Each step writes a named result into a shared `analysis` dict; downstream steps read but never overwrite. Contracts are explicit — a reader of the final brief can trace any claim back through the step chain. The guiding principle: if a sample is flagged ambiguous at Step 0, that flag propagates through to Step 6; no downstream step silently promotes a soft-confidence call to a confident one.

### Attribution flow: "make it make sense"

`pirlygenes` treats every TPM in a bulk tumor sample as a claim that must be *attributed* to some source — and then explains away as much of it as possible before crediting the tumor. The goal is a conservative, defensible core of tumor-specific expression, not a lift of raw TPM straight into therapeutic target recommendations.

The flow runs in five steps:

1. **Sample context** (runs *first*, before any cancer-type inference). A `SampleContext` is inferred from the raw expression table alone — what **library prep** produced the data (poly-A capture, ribo-depletion, total RNA, or exome capture) and what **preservation / degradation** state the RNA is in (fresh-frozen, FFPE, partial degradation). This raw context remains visible in QC figures. Downstream sample biology then uses a technical-RNA-normalized expression view by default: mitochondrial transcripts, NUMT-like mitochondrial pseudogenes, rRNA-like features, and rRNA-pseudogene features are zeroed and the remaining TPM is renormalized. Downstream reference comparisons use the same normalized analysis view; raw sample/reference values remain available for QC and provenance. This becomes a **base layer of expression expectations**: which genes are expected to be over- or under-represented for *artifactual* reasons, independent of biology. The context is propagated forward and every downstream step reads from it.
2. **Coarse healthy-tissue decomposition.** Broad non-tumor compartments (T cell, B cell, myeloid, fibroblast, endothelial, plus site-specific host tissue for met samples) are fit by weighted NNLS against curated marker panels, anchored to an externally-estimated tumor purity.
3. **Fine TME-subtype / activation-state dissection** (in progress: CAF vs healthy fibroblast, TAM polarisation, exhausted T, tumor endothelium, etc.).
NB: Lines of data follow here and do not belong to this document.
/-- A run of the last in-grid draw and the last raw draw inside the region. -/
theorem witness_InGridHostsStayInTheRegion :
    ∃ s t : State, s.seq = .idle ∧ Host.Core.run Sys2Proof.core 2 s = .next t ∧
      ∀ w ∈ s.commands.take 2, ∀ i, decode w = .ok i →
        (∀ row col cell, i = .fbDraw row col cell → InGrid row col) ∧
        (∀ cell offset, i = .cellDraw cell offset → offset.toNat ≤ 3998) := by
  refine ⟨issuing .literal [0x07000018004F2054#64, 0x060000000F9E2054#64], _, rfl, rfl, ?_⟩
  intro w hw i hi
  change w ∈ [0x07000018004F2054#64, 0x060000000F9E2054#64] at hw
  simp only [List.mem_cons, List.not_mem_nil, or_false] at hw
  rcases hw with rfl | rfl
  · change Except.ok (Instr.fbDraw 24#16 79#16 ⟨0x54#8, 0x20#8⟩) = Except.ok i at hi
    cases hi
    refine ⟨?_, ?_⟩
    · intro row col cell h
      cases h
      unfold InGrid rows cols
      decide
    · intro cell offset h
      cases h
  · change Except.ok (Instr.cellDraw ⟨0x54#8, 0x20#8⟩ 3998#16) = Except.ok i at hi
    cases hi
    refine ⟨?_, ?_⟩
    · intro row col cell h
      cases h
    · intro cell offset h
      cases h
      decide

/-- Every helper's sequence in front of an idle block, with more to come. -/
theorem witness_ready_helpers (is : List Instr) (rest : List Word) :
    (issuing .literal (commandWords is ++ rest)).Ready is rest := ⟨rfl, rfl⟩

theorem witness_CellPutWritesOneCell :
    (issuing .literal (commandWords (cellPut 3999#16 0x41#8 4#8 1#8) ++ [])).Ready
      (cellPut 3999#16 0x41#8 4#8 1#8) [] ∧ (3999#16).toNat < 4000 ∧ (3998#16).toNat + 1 < 4000 :=
  ⟨witness_ready_helpers _ _, by decide, by decide⟩

theorem witness_FbClearFillsTheRegion :
    ∃ (p : HelperParams) (s : State) (rest : List Word), s.Ready (fbClear p) rest :=
  ⟨testHelpers, _, [0#64], witness_ready_helpers _ _⟩

/-- The banner's place at its limits: the last row, ending at column 79. -/
theorem witness_FbBannerWritesOneCellPerCharacter :
    ∃ (p : HelperParams) (s : State) (rest : List Word), s.Ready (fbBanner p) rest ∧
      p.bannerRow.toNat ≤ 24 ∧ p.bannerStartCol.toNat + p.bannerText.length ≤ 80 ∧ p.bannerText ≠ [] :=
  ⟨{ testHelpers with bannerRow := 24#16, bannerStartCol := 78#16 }, _, [], witness_ready_helpers _ _,
    by decide, by decide, by decide⟩

theorem witness_BannerTruncatesAtTheStringsEnd : testHelpers.bannerText.length ≤ 80 := by decide

theorem witness_RejectedHelperDrawsDoNotStopIt :
    ∃ (p : HelperParams) (s : State) (rest : List Word), s.Ready (fbBanner p) rest ∧ 25 < p.bannerRow.toNat :=
  ⟨{ testHelpers with bannerRow := 26#16 }, _, [], witness_ready_helpers _ _, by decide⟩

theorem witness_FbCornersDrawsTheFourCorners :
    ∃ (s : State) (rest : List Word), s.Ready fbCorners rest := ⟨_, [], witness_ready_helpers _ _⟩

theorem witness_CurMoveWritesTwoPortPairs :
    ∃ (p : HelperParams) (pos : Half) (s : State) (rest : List Word), s.Ready (curMove p pos) rest :=
  ⟨testHelpers, 0x0050#16, _, [], witness_ready_helpers _ _⟩

theorem witness_AssemblerLosesNothing :
    (AsmLine.mk .fbDraw [.num 65535, .num 80, .num 0x4141]).wellFormed [] = true := by decide

theorem witness_NamedResultsCarryCells :
    (issuing .literal []).seq = .idle ∧ (issuing .literal []).commands = [] ∧
    (24#16).toNat ≤ 24 ∧ (79#16).toNat ≤ 79 := by decide

end Sys2Proof.Machine
end

/-! PROOFS of the state statements (10_state.md): the block at reset, the sequencer write by write against the
atomic step, the invariant along its transitions, and what a run of the machine keeps and answers. -/

namespace Sys2Proof.Machine

/-! ### Reset -/

/-- A block just reset meets the invariant: nothing is listed, nothing is recorded, nothing is latched. -/
theorem State.resetWith_inv (cfg : Config) : (State.resetWith cfg).Inv where
  memWf := List.Pairwise.nil
  memInRegion := by simp
  markExact := by simp
  issuedLegal := by simp
  seqLegal := trivial

/-- Settles O38: this hardware's reset state is one of those `State.resetWith` makes. -/
theorem resetMeetsInvariant : Obligations.ResetMeetsInvariant :=
  ⟨State.resetWith_inv Config.thisHardware, State.resetWith_inv⟩

/-- Settles O37: `State.applyReset` is `State.resetWith` of the same parameters, whose stream is empty. -/
theorem resetLeavesIdleBlock : Obligations.ResetLeavesIdleBlock := by
  refine ⟨fun s => ⟨rfl, rfl, rfl, rfl, rfl, rfl, Memory.read_nil, ?_⟩, rfl, rfl⟩
  exact step_wait (State.resetWith_seq s.cfg) (State.resetWith_commands s.cfg)

/-! ### The atomic step -/

/-- Settles O31: the state with the word taken is `State.takeCommand`. -/
theorem stepRunsDecodedCommand : Obligations.StepRunsDecodedCommand :=
  fun _ _ _ _ hidle hcommands hdecode => step_command hidle hcommands hdecode

/-- A step keeps the parameters, whichever of its three outcomes it has. -/
theorem step_cfg {s t : State} (h : step s = .next t) : t.cfg = s.cfg := by
  obtain ⟨-, -, rfl⟩ | ⟨w, rest, -, -, rfl⟩ | ⟨w, k, -, rfl⟩ := step_cases h
  · rfl
  · simp
  · simp

/-- Settles O41, by induction on the number of steps. -/
theorem noRunChangesTheParameters : Obligations.NoRunChangesTheParameters := by
  intro n
  induction n with
  | zero =>
    intro s t h
    cases h
    rfl
  | succ n ih =>
    intro s t h
    obtain ⟨u, hstep, hrun⟩ := run_succ_inv h
    exact (ih u t hrun).trans (step_cfg hstep)

/-! ### The writes and the answer of a word -/

/-- The writes of a word are memory writes and port writes: none of them contributes to `resp`. -/
@[simp] theorem filterMap_respPart_wordWrites (cfg : Config) (w : Word) :
    (wordWrites cfg w).filterMap Event.respPart = [] := by
  refine List.filterMap_eq_nil_iff.2 fun e he => ?_
  cases e with
  | mem a v => rfl
  | port p v => rfl
  | resp r => exact absurd he (resp_not_mem_wordWrites cfg w r)

/-- Performing a write of a command advances the sequencer by one. -/
theorem State.perform_seq_of_mem_wordWrites {cfg : Config} {w : Word} {e : Event}
    (he : e ∈ wordWrites cfg w) (s : State) : (s.perform e).seq = s.seq.advance := by
  cases e with
  | mem a v => rfl
  | port p v => rfl
  | resp r => exact absurd he (resp_not_mem_wordWrites cfg w r)

/-- Carrying a command out from its first write delivers its response and no other. -/
theorem State.finishCommand_resp (s : State) (w : Word) :
    (s.finishCommand w 0).resp = s.resp ++ [wordAnswer s.cfg w] := by
  simp [State.resp_of_issued (s.finishCommand_issued w 0)]

/-- Settles O45, by induction on the number of words: each step takes one word and answers it. -/
theorem everyCommandGetsOneResponse : Obligations.EveryCommandGetsOneResponse := by
  intro n
  induction n with
  | zero =>
    intro s hidle _
    exact ⟨s, rfl, hidle, by simp, by simp⟩
  | succ n ih =>
    intro s hidle hn
    cases hc : s.commands with
    | nil => simp [hc] at hn
    | cons w rest =>
      obtain ⟨t, hrun, hseq, hcommands, hresp⟩ :=
        ih ((s.takeCommand w rest).finishCommand w 0) rfl (by simpa [hc] using hn)
      refine ⟨t, (run_succ (step_take hidle hc)).trans hrun, hseq, by simpa using hcommands, ?_⟩
      have htaken : (s.takeCommand w rest).resp = s.resp := rfl
      simp [hresp, State.finishCommand_resp, htaken]

/-! ### One transition of the sequencer -/

/-- An idle sequencer with nothing to take stays as it is. -/
theorem State.microStep_wait {s : State} (h : s.seq = .idle) (hc : s.commands = []) : s.microStep = s := by
  simp [State.microStep, h, hc]

/-- An idle sequencer takes the host's next word. -/
theorem State.microStep_take {s : State} {w : Word} {rest : List Word} (h : s.seq = .idle)
    (hc : s.commands = w :: rest) : s.microStep = s.takeCommand w rest := by
  simp [State.microStep, h, hc]

/-- A busy sequencer with writes to do performs the next one. -/
theorem State.microStep_write {s : State} {w : Word} {k : Nat} (h : s.seq = .busy w k)
    (hk : k < (wordWrites s.cfg w).length) : s.microStep = s.perform (wordWrites s.cfg w)[k] := by
  simp [State.microStep, h, hk]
Activated-state references refine the coarse compartment call into biologically actionable subsets.
4. **Tumor-value adjustment.** Per gene, the TME and matched-normal contributions are subtracted from the observed TPM before dividing by purity. Genes whose observed signal is dominantly explained by non-tumor compartments are flagged `tme_explainable` rather than credited to the tumor.
5. **Conservative tumor-specific core.** What remains after steps 1–4 is reported as a bounded per-gene tumor-expression range (9-point across low/median/high TME and low/median/high purity), with a low-purity caveat for samples below 20% purity where TME residuals would otherwise be amplified ≥5×.

Each step *adds* to the attribution chain; none replaces earlier steps. The `analyze` reports (`summary.md`, `analysis.md`, `evidence.md`) surface the chain so a reader can see *why* a number is what it is, not just the final value.

Reports and figures are ordered high-level → specific: start with what data we're looking at and how it was prepared (QC), then the coarse cancer-type call and what else is in the sample, then the deeper per-gene / per-target detail.

### CLI arguments

Key decomposition-related options:

| Argument | Description |
|---|---|
| `--cancer-type` | TCGA code or alias (e.g. `PRAD`, `prostate`). If omitted, auto-detected. |
| `--sample-mode` | `auto` (default), `solid` (solid tumor biopsy), `heme` (hematologic malignancy), `pure` (cell line / sorted population) |
| `--tumor-context` | `auto` (default), `primary` (restricts to primary-site templates), `met` (restricts to metastatic templates) |
| `--site-hint` | Metastatic site (e.g. `liver`, `lung`, `brain`, `bone`) — selects the matching met template |
| `--met-site` | Biopsy site for TME background augmentation (`primary`, `lymph_node`, `liver`, `brain`, `lung`, `bone`). Adds the host tissue to the TME reference so tumor-expression estimates aren't inflated by unsubtracted host signal (e.g. CD74 in a lymph-node met). |
| `--decomposition-templates` | Comma-separated explicit template list (e.g. `solid_primary,met_liver`) |
| `--label-genes` | Comma-separated genes to always label in plots |

### Sample quality assessment

Before decomposition, the sample is evaluated for two quality issues that would undermine downstream interpretation. Quality metrics are inferred from the expression matrix alone (no raw reads or BAM files needed).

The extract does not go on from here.